Трудная любовь - Давыдычев Лев Иванович. Страница 3
— Можно? — небрежено спросил Олег. — Припомните-ка, товарищ Максимов, припомните-ка наш разговор.
— Чего припоминать? — Максимов удивленно посмотрел на него. — Я не пьяный был. И не говорил я вам про мечту, про эту…
— Минуточку, — остановил Копытов и прочитал, нагнувшись над газетой: — «И есть еще у Максима Максимова, простого советского человека, мечта, — чтобы слава о его трудовых делах вылетела за пределы завода и…»
— Нет у меня такой мечты! — возмущенно перебил Максимов. — Нет у меня славы и не надо мне ее! Не ради нее…
— У вас все? — пренебрежительно спросил Олег. — Мне остается только поражаться. То, что вы говорили мне тогда, на заводе, и то, что говорили сейчас, — не одно и то же. Вы что-то путаете.
— Да брось ты! — вспылил Максимов. — Да мне-то не горе!

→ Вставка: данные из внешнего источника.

-- ==== Sys2Proof/Machine/Flags.lean ====
section
/-! DEFINITION. The block has no flags and no condition codes (10_state.md R25: every instruction rule says "Flags
written: none"). Its one status output is `STATUS` (R22), the code of the last request's result (60_exceptions.md
R160). -/

namespace Sys2Proof.Machine

/-- The cause code of R160. -/
def Cause.code : Cause → Nat
  | .malformedInput _ _ _ => 1
  | .illegalRequest _ => 2
  | .badConfig _ => 3
  | .operandMismatch _ => 4

/-- `STATUS`: 0 for `ok`, the cause code for `fault` (R22). -/
def Result.status : Result → Nat
  | .ok _ => 0
  | .fault c => c.code

/-- The `STATUS` output: the last request's, unset before the first. -/
def State.status (s : State) : Option Nat := s.result.map Result.status

end Sys2Proof.Machine
end

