-- ==== Sys2Proof/Machine/Build.lean ====
section
/-! DEFINITION. BUILD (41_command_variants.md section 1). It reads no CFG, checks nothing and never faults (R115). -/

namespace Sys2Proof.Machine

/-- BUILD.SC (R110). -/
def execBuildSc (ioa : Nat) (cmd sel : Bool) (qu : Int) (s : State) : Out :=
  s.answer (.cmd ⟨.sc, ioa, packSco cmd sel qu, none⟩)

/-- BUILD.SCT (R111). -/
def execBuildSct (ioa : Nat) (cmd sel : Bool) (qu : Int) (ts : Timestamp) (s : State) : Out :=
  s.answer (.cmd ⟨.sct, ioa, packSco cmd sel qu, some ts⟩)

/-- BUILD.DC (R112). -/
def execBuildDc (ioa : Nat) (cmd : Int) (sel : Bool) (qu : Int) (s : State) : Out :=
  s.answer (.cmd ⟨.dc, ioa, packDcq cmd sel qu, none⟩)

/-- BUILD.DCT (R113). -/
def execBuildDct (ioa : Nat) (cmd : Int) (sel : Bool) (qu : Int) (ts : Timestamp) (s : State) : Out :=
  s.answer (.cmd ⟨.dct, ioa, packDcq cmd sel qu, some ts⟩)

/-- BUILD.STEP (R114). -/
def execBuildStep (ioa : Nat) (cmd : Int) (sel : Bool) (qu : Int) (s : State) : Out :=
  s.answer (.cmd ⟨.step, ioa, packDcq cmd sel qu, none⟩)

end Sys2Proof.Machine
end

Я свое сказал! А если не впрок… будьте здоровы!
Максимов вышел из комнаты так стремительно, что никто не успел удержать его.

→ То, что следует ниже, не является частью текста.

/-- The default codec writes every segment it read as it was. -/
theorem ioaEncode_ioaDecode_lsbFirst (x : Bytes) :
    ioaEncode .lsbFirst (ioaDecode .lsbFirst x) x.length = x := by
  induction x with
  | nil => rfl
  | cons b x ih =>
    have hlow : BitVec.ofNat 8 (b.toNat + 256 * ioaDecode .lsbFirst x) = b := by
      apply BitVec.eq_of_toNat_eq
      rw [BitVec.toNat_ofNat]
      omega
    have hrest : (b.toNat + 256 * ioaDecode .lsbFirst x) / 256 = ioaDecode .lsbFirst x := by
      have hb : b.toNat < 256 := b.isLt
      omega
    rw [ioaDecode_lsbFirst_cons, List.length_cons, ioaEncode_lsbFirst_succ, hlow, hrest, ih]

/-- Settles O22: by induction on the bytes of the segment. -/
theorem defaultIoaCodecLaws : Obligations.DefaultIoaCodecLaws :=
  ⟨ioaEncode_length, fun ioa _ _ hk => ioaEncode_lsbFirst_getElem? ioa hk, ioaDecode_ioaEncode_lsbFirst,
    fun x => ⟨ioaDecode_lsbFirst_lt x, ioaEncode_ioaDecode_lsbFirst x⟩⟩

/-! ## Decode, then encode (R136(a)) -/

/-- A slice of a buffer and the byte after it are a slice. -/
theorem take_drop_append_bufRead {buf : Bytes} {off n : Nat} (h : off + n < buf.length) :
    (buf.drop off).take n ++ [bufRead buf (off + n)] = (buf.drop off).take (n + 1) := by
  rw [List.take_add_one, List.getElem?_drop, bufRead_getElem? h, Option.toList_some]

/-- Two slices of a buffer, one after the other, are a slice. -/
theorem take_drop_append_take_drop (buf : Bytes) (off n m : Nat) :
    (buf.drop off).take n ++ (buf.drop (off + n)).take m = (buf.drop off).take (n + m) := by
  rw [List.take_add, List.drop_drop]

/-- EncodeK of an object that DecodeK read appends the bytes it was read from, if the address codec writes every segment
of this width as it read it. -/
theorem encodeK_of_decodeK {C : IoaCodec} {T : TsCodec} {k : Kind} {cfg : Cfg} {buf : Bytes} {off next : Nat} {o : Cmd}
    (hC : ∀ x : Bytes, x.length = cfg.ioaWidth → ioaEncode C (ioaDecode C x) cfg.ioaWidth = x)
    (h : decodeK C T k cfg buf off = .ok (o, next)) (f : Bytes) :
    encodeK C T k cfg f o = .ok (f ++ (buf.drop off).take (next - off)) := by
  obtain ⟨hA, hb, -⟩ := decodeK_ok h
  have hioa : ioaEncode C (ioaDecode C ((buf.drop off).take cfg.ioaWidth)) cfg.ioaWidth =
      (buf.drop off).take cfg.ioaWidth := by
    apply hC
    rw [wireLen_eq] at hb
    rw [List.length_take, List.length_drop]
    omega
  cases hk : k.hasTs with
  | false =>
    rw [wireLen_plain _ hk] at hb
    rw [decodeK_plain hA hk hb] at h
    obtain ⟨rfl, rfl⟩ := Prod.mk.inj (Except.ok.inj h)
    rw [encodeK_plain (o := ⟨k, _, _, none⟩) hA rfl hk, hioa, Nat.add_sub_cancel_left, List.append_assoc,
      take_drop_append_bufRead (by omega)]
  | true =>
    rw [wireLen_stamped _ hk] at hb
    obtain ⟨w, hw, hd⟩ := decodeK_stamped (C := C) (T := T) hA hk hb
    obtain ⟨rfl, rfl⟩ := Prod.mk.inj (Except.ok.inj (hd.symm.trans h))
    rw [encodeK_stamped (o := ⟨k, _, _, some _⟩) hA rfl hk rfl, hioa, Nat.add_sub_cancel_left, tsEncode_tsDecode,
      hw, List.append_assoc f, take_drop_append_bufRead (by omega), List.append_assoc, Nat.add_assoc off,
      take_drop_append_take_drop]

/-- Settles O20: EncodeK of what DecodeK read; the default codec has the hypothesis at every width. -/
theorem encodeUndoesDecode : Obligations.EncodeUndoesDecode := by
  refine ⟨fun k cfg buf f off next obj s t hC h ht => ?_, ioaEncode_ioaDecode_lsbFirst⟩
  obtain rfl := eq_setResult_of_exec h ht
  rw [exec_decodeOf] at h
  obtain ⟨⟨_, _⟩, hr, hv⟩ := deliver_eq_ok h ht
  obtain ⟨rfl, rfl⟩ := Value.decoded.inj hv
  rw [exec_encodeOf, State.setResult_ioaCodec, State.setResult_tsCodec, encodeK_of_decodeK hC hr]
  rfl

/-! ## Encode, then decode (R136(b), (c)) -/

/-- Where the parts of a frame stand in it: an address segment, the qualifier byte after it, and the rest. -/
theorem segments_of_frame (f seg rest : Bytes) (q : Byte) :
    ((f ++ seg ++ [q] ++ rest).drop f.length).take seg.length = seg ∧
    bufRead (f ++ seg ++ [q] ++ rest) (f.length + seg.length) = q ∧
    (f ++ seg ++ [q] ++ rest).drop (f.length + seg.length + 1) = rest := by
  refine ⟨?_, ?_, ?_⟩
  · simp
  · rw [bufRead_of_lt (by simp)]
    simp
  · exact List.drop_left' (by simp [Nat.add_assoc])

/-- DecodeK, at the place where EncodeK appended a well-formed object, reads the object, but for its address, which is
as the codec reads it back; and it ends where the frame ended. -/
theorem decodeK_of_encodeK {C : IoaCodec} {T : TsCodec} {k : Kind} {cfg : Cfg} {f w : Bytes} {o : Cmd}
    (ho : o.wf = true) (h : encodeK C T k cfg f o = .ok w) (g : Bytes) :
    decodeK C T k cfg (w ++ g) f.length =
      .ok (⟨k, ioaDecode C (ioaEncode C o.ioa cfg.ioaWidth), o.q, o.ts⟩, w.length) := by
  obtain ⟨hA, hkind, ⟨hk, rfl⟩ | ⟨t, hk, hts, rfl⟩⟩ := encodeK_ok h
  · have hts : o.ts = none := by simpa [Cmd.wf, hkind, hk] using ho
    obtain ⟨hseg, hq, -⟩ := segments_of_frame f (ioaEncode C o.ioa cfg.ioaWidth) g o.q
    rw [ioaEncode_length] at hseg hq
    rw [decodeK_plain hA hk (by simp), hseg, hq, hts]
    simp
  · obtain ⟨hseg, hq, hrest⟩ := segments_of_frame f (ioaEncode C o.ioa cfg.ioaWidth) (tsEncode T t ++ g) o.q
    rw [ioaEncode_length] at hseg hq hrest
    rw [List.append_assoc _ (tsEncode T t) g]
    obtain ⟨v, hv, hd⟩ := decodeK_stamped (C := C) (T := T) hA hk
      (show f.length + (cfg.ioaWidth + 8) ≤
        (f ++ ioaEncode C o.ioa cfg.ioaWidth ++ [o.q] ++ (tsEncode T t ++ g)).length by simp)
    have ht : tsDecode T v = t := by
      apply tsEncode_inj (T := T)
      rw [tsEncode_tsDecode, hv, hrest, List.take_left' (tsEncode_length T t)]
    rw [hd, hseg, hq, ht, hts]
    simp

— Попробуй разберись, — мрачно произнес Копытов. — Ведь сколько раз говорил: проверяйте, понимаете ли, каждое слово, с оглядкой пишите. Фраза, будь она неладна, в сторону увести может. Лучше уж без всяких этих… эпитетов, что ли, писать.
— Если вы не верите мне, воля ваша, — Олег обиженно замолчал и принял позу оскорбленного.
— Мы тебе верим, — втянув голову в плечи, стал объяснять редактор, — но правоту надо доказать. И не нам, а Максимову. Он молчать не будет, он жаловаться пойдет и не куда-нибудь, а в обком. На пятый этаж. Назначу комиссию, она разберется.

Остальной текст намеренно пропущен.